Stage 3 — Agentic Benchmarking introduces a real mutation into a copy of your codebase and lets the model use filesystem + test tools over multiple turns to find and fix the bug — just like a developer would.
Stage 4 — Correlated Reporting finds which static metrics actually correlate with LLM performance on your specific codebase and surfaces prioritised, actionable recommendations.
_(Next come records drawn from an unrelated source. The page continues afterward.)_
-- ==== Sys2Proof/Tests/Slice0.lean ====
section
/-!
SUPPORT. Small tests against the vectors of 95_test_vectors.md and words written out from 30_encoding.md, a smoke test of each
well-formedness check, and for each statement with hypotheses a concrete state that meets them.
-/

namespace Sys2Proof.Tests

open Sys2Proof Sys2Proof.Machine

/-! ### Small states -/

/-- TC1 (95_test_vectors.md, Conventions). -/
def tc1 : Params := ⟨3686400, 0, 32, 2, 400, 100, 16, 128, true⟩

/-- The smallest parameters 00_scope.md R7 admits. -/
def least : Params := ⟨1, 0, 32, 2, 3, 1, 2, 1, false⟩

/-- An idle block, attached or not, in a cycle with the given inputs. -/
def idleState (attached : Bool) (inputs : List CycleInput) : State :=
  { State.resetWith tc1 with attached := attached, inputs := inputs }

/-- An attached block busy with a command, in a cycle in which the host does nothing. -/
def busyState (phase : Phase) (op : Op) (t : Nat) : State :=
  { State.resetWith tc1 with
    attached := true, busy := true, phase := phase, op := op, t := t, inputs := [idleInput .L] }

/-- A detached block in `EXEC`. -/
def execState (op : Op) : State := { busyState .exec op 0 with attached := false }

/-- A block sending `WRITE_REG 0x1E, 0x1234` to a faithful servo. -/
def writingState (t : Nat) : State :=
  { busyState .tx .writeReg t with
    addr := 0x1E#8, value := 0x1234#16, txlen := 7#3,
    txbuf := ⟨0x96#8, 0x00#8, 0x1E#8, 0x02#8, 0x34#8, 0x12#8, 0x66#8⟩,
    servo := { far := .faithful 0 0 0x00#8, regs := [], reply := none } }

/-- A block sending `READ_REG 0x1E` to a faithful servo whose register 0x1E holds 0x1234. -/
def readingState (t : Nat) : State :=
  { busyState .tx .readReg t with
    addr := 0x1E#8, txlen := 5#3, txbuf := ⟨0x96#8, 0x00#8, 0x1E#8, 0x00#8, 0x1E#8, 0x00#8, 0x00#8⟩,
    servo := { far := .faithful 0 0 0x5A#8, regs := [(60, 0x34#8), (61, 0x12#8)], reply := none } }

/-- A block that waits for the pull-up with the response of V-SRC2 received. -/
def checkingState (level : Level) (t : Nat) : State :=
  { busyState .pullup .readReg t with
    addr := 0x1E#8, sync2 := level, rxbuf := ⟨0x69#8, 0x00#8, 0x1E#8, 0x02#8, 0x34#8, 0x12#8, 0x66#8⟩ }

/-- An attached idle block to which the host writes a command word in this cycle, with the given far end. -/
def issuing (w : Word) (far : FarEnd) : State :=
  { idleState true [writeInput 0#2 w .H] with servo := { far := far, regs := [], reply := none } }

/-- Whether an outcome is a next state with a property. -/
def nextHas (p : State → Bool) : Host.Outcome State Fault Refusal → Bool
  | .next t => p t
  | .fault _ => false
  | .refused _ => false

/-! ### Well-formedness -/

theorem test_wf_readReg_zero_is_readModel : (Instr.readReg 0x00#8 0x0000#16).wellFormed = false := by decide
theorem test_wf_illegal_of_attach : (Instr.illegal 0x00000001#32).wellFormed = false := by decide
theorem test_wf_illegal_of_readModel : (Instr.illegal 0xFFFFFF04#32).wellFormed = false := by decide
theorem test_wf_writeRequest_checksum : (Instr.wireWriteRequest 0x1E#8 0x34#8 0x12#8 0x67#8).wellFormed = false := by
  decide
theorem test_wf_readRequest_checksum : (Instr.wireReadRequest 0x1E#8 0x1F#8).wellFormed = false := by decide
theorem test_wf_response_checksum : (Instr.wireReadResponse 0x00#8 0x1E#8 0x34#8 0x12#8 0x67#8).wellFormed = false := by
  decide
theorem test_wf_response_good : (Instr.wireReadResponse 0x5A#8 0x32#8 0xFF#8 0x00#8 0x8D#8).wellFormed = true := by decide

/-! ### Decoding (30_encoding.md R70 to R82; V-DEC, V-WF, V-RF, V-RESP) -/

/-- OP = 0001, RSV = 0000, ADDR = 00000000, VALUE = 1111111111111111. -/
theorem test_decode_attach : decodeWord 0b11111111111111110000000000000001#32 = .attach 0x00#8 0xFFFF#16 := by decide
/-- OP = 0010, the rest 0. -/
theorem test_decode_detach : decodeWord 0b00000000000000000000000000000010#32 = .detach 0x00#8 0x0000#16 := by decide
/-- OP = 0011, ADDR = 0x1E, VALUE = 0x1234. -/
theorem test_decode_writeReg : decodeWord 0b00010010001101000001111000000011#32 = .writeReg 0x1E#8 0x1234#16 := by decide
/-- OP = 0100, ADDR = 0x1E. -/
theorem test_decode_readReg : decodeWord 0b00000000000000000001111000000100#32 = .readReg 0x1E#8 0x0000#16 := by decide
/-- OP = 0100, the rest 0. -/
theorem test_decode_readModel : decodeWord 0b00000000000000000000000000000100#32 = .readModel := by decide
/-- `READ_REG` of address 0 with a VALUE that is ignored. -/
theorem test_decode_readReg_value : decodeWord 0x80000004#32 = .readReg 0x00#8 0x8000#16 := by decide
/-- RSV = 0001 makes the word illegal. -/
theorem test_decode_rsv : decodeWord 0b00000000000000000000000000010011#32 = .illegal 0x00000013#32 := by decide
/-- The reserved opcodes 0, 5 and 15. -/
theorem test_decode_reserved_op :
    decodeWord 0x00000000#32 = .illegal 0x00000000#32 ∧ decodeWord 0x00000005#32 = .illegal 0x00000005#32 ∧
      decodeWord 0x00001E0F#32 = .illegal 0x00001E0F#32 := by decide
/-- V-WF: the checksum wraps to 0. -/
theorem test_decode_writeRequest :
    decodeFrame [0x96#8, 0x00#8, 0x00#8, 0x02#8, 0xFE#8, 0x00#8, 0x00#8] =
      .ok (.wireWriteRequest 0x00#8 0xFE#8 0x00#8 0x00#8) := by rfl
/-- V-RF. -/
theorem test_decode_readRequest :
    decodeFrame [0x96#8, 0x00#8, 0xFF#8, 0x00#8, 0xFF#8] = .ok (.wireReadRequest 0xFF#8 0xFF#8) := by rfl
/-- V-RESP: the checksum wraps, and it covers the mystery byte. -/
theorem test_decode_response :
    decodeFrame [0x69#8, 0xFF#8, 0xFF#8, 0x02#8, 0xFF#8, 0xFF#8, 0xFE#8] =
      .ok (.wireReadResponse 0xFF#8 0xFF#8 0xFF#8 0xFF#8 0xFE#8) := by rfl
/-- Each check of a frame rejects by its name (30_encoding.md R81, R82). -/
theorem test_decode_rejects :
    decodeFrame [0x96#8, 0x00#8, 0x1E#8, 0x02#8, 0x34#8, 0x12#8] = .error .byteCount ∧
      decodeFrame [0x68#8, 0x00#8, 0x1E#8, 0x02#8, 0x34#8, 0x12#8, 0x66#8] = .error .leader ∧
      decodeFrame [0x96#8, 0x01#8, 0x1E#8, 0x00#8, 0x1E#8] = .error .constant ∧
      decodeFrame [0x69#8, 0x00#8, 0x1E#8, 0x03#8, 0x34#8, 0x12#8, 0x67#8] = .error .length ∧
      decodeFrame [0x69#8, 0x00#8, 0x1E#8, 0x02#8, 0x34#8, 0x12#8, 0x67#8] = .error .checksum := ⟨rfl, rfl, rfl, rfl, rfl⟩
/-- The opcode table's numbering: a frame's byte 0 is the least significant. -/
theorem test_decode_table_words :
    decodeTableWord 32 0x12341E03 = some (.writeReg 0x1E#8 0x1234#16) ∧
      decodeTableWord 40 0x1E001E0096 = some (.wireReadRequest 0x1E#8 0x1E#8) ∧
      decodeTableWord 56 0x661234021E0096 = some (.wireWriteRequest 0x1E#8 0x34#8 0x12#8 0x66#8) ∧
      decodeTableWord 56 0x661234021E0069 = some (.wireReadResponse 0x00#8 0x1E#8 0x34#8 0x12#8 0x66#8) := by decide

/-! ### The assembler (30_encoding.md R83) -/

theorem test_assemble : assemble (.writeReg 0x1E 0x1234) = some 0x12341E03#32 ∧ assemble (.readReg 256) = none := by decide

/-! ### The framer and the wire (V-CKS, V-TX1, V-WF) -/

theorem test_cks : cks [0x00#8, 0xFF#8, 0x02#8, 0xFF#8, 0xFF#8] = 0xFF#8 ∧ cks [0x80#8, 0x80#8] = 0x00#8 ∧ cks [] = 0x00#8 := by
  decide
theorem test_writeFrame : writeFrame 0x80#8 0x8080#16 = ⟨0x96#8, 0x00#8, 0x80#8, 0x02#8, 0x80#8, 0x80#8, 0x82#8⟩ := by decide
theorem test_character :
    (List.range 10).map (charLevel tc1 0x96#8) = [.H, .H, .L, .L, .H, .L, .H, .H, .L, .L] := by decide
/-- V-RESP: the echoed length is checked even where the checksum is right. -/
theorem test_validate_length :
    validateFrame ⟨0x69#8, 0x00#8, 0x1E#8, 0x03#8, 0x34#8, 0x12#8, 0x67#8⟩ 0x1E#8 false = .corruptResponse := by decide
theorem test_validate_good :
    validateFrame ⟨0x69#8, 0x00#8, 0x11#8, 0x02#8, 0xEF#8, 0xBE#8, 0xC0#8⟩ 0x11#8 false = .ok := by decide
pip install agentfitRequires Python 3.11+. Optional provider SDKs:
pip install agentfit[anthropic] # Anthropic Claude
pip install agentfit[openai] # OpenAI / any OpenAI-compatible endpoint
pip install agentfit[all] # everything# 1. Scaffold a config file
agentfit init
# 2. Full audit — static analysis + LLM benchmarking
agentfit benchmark ./src
# 3. Static analysis only (no API keys needed)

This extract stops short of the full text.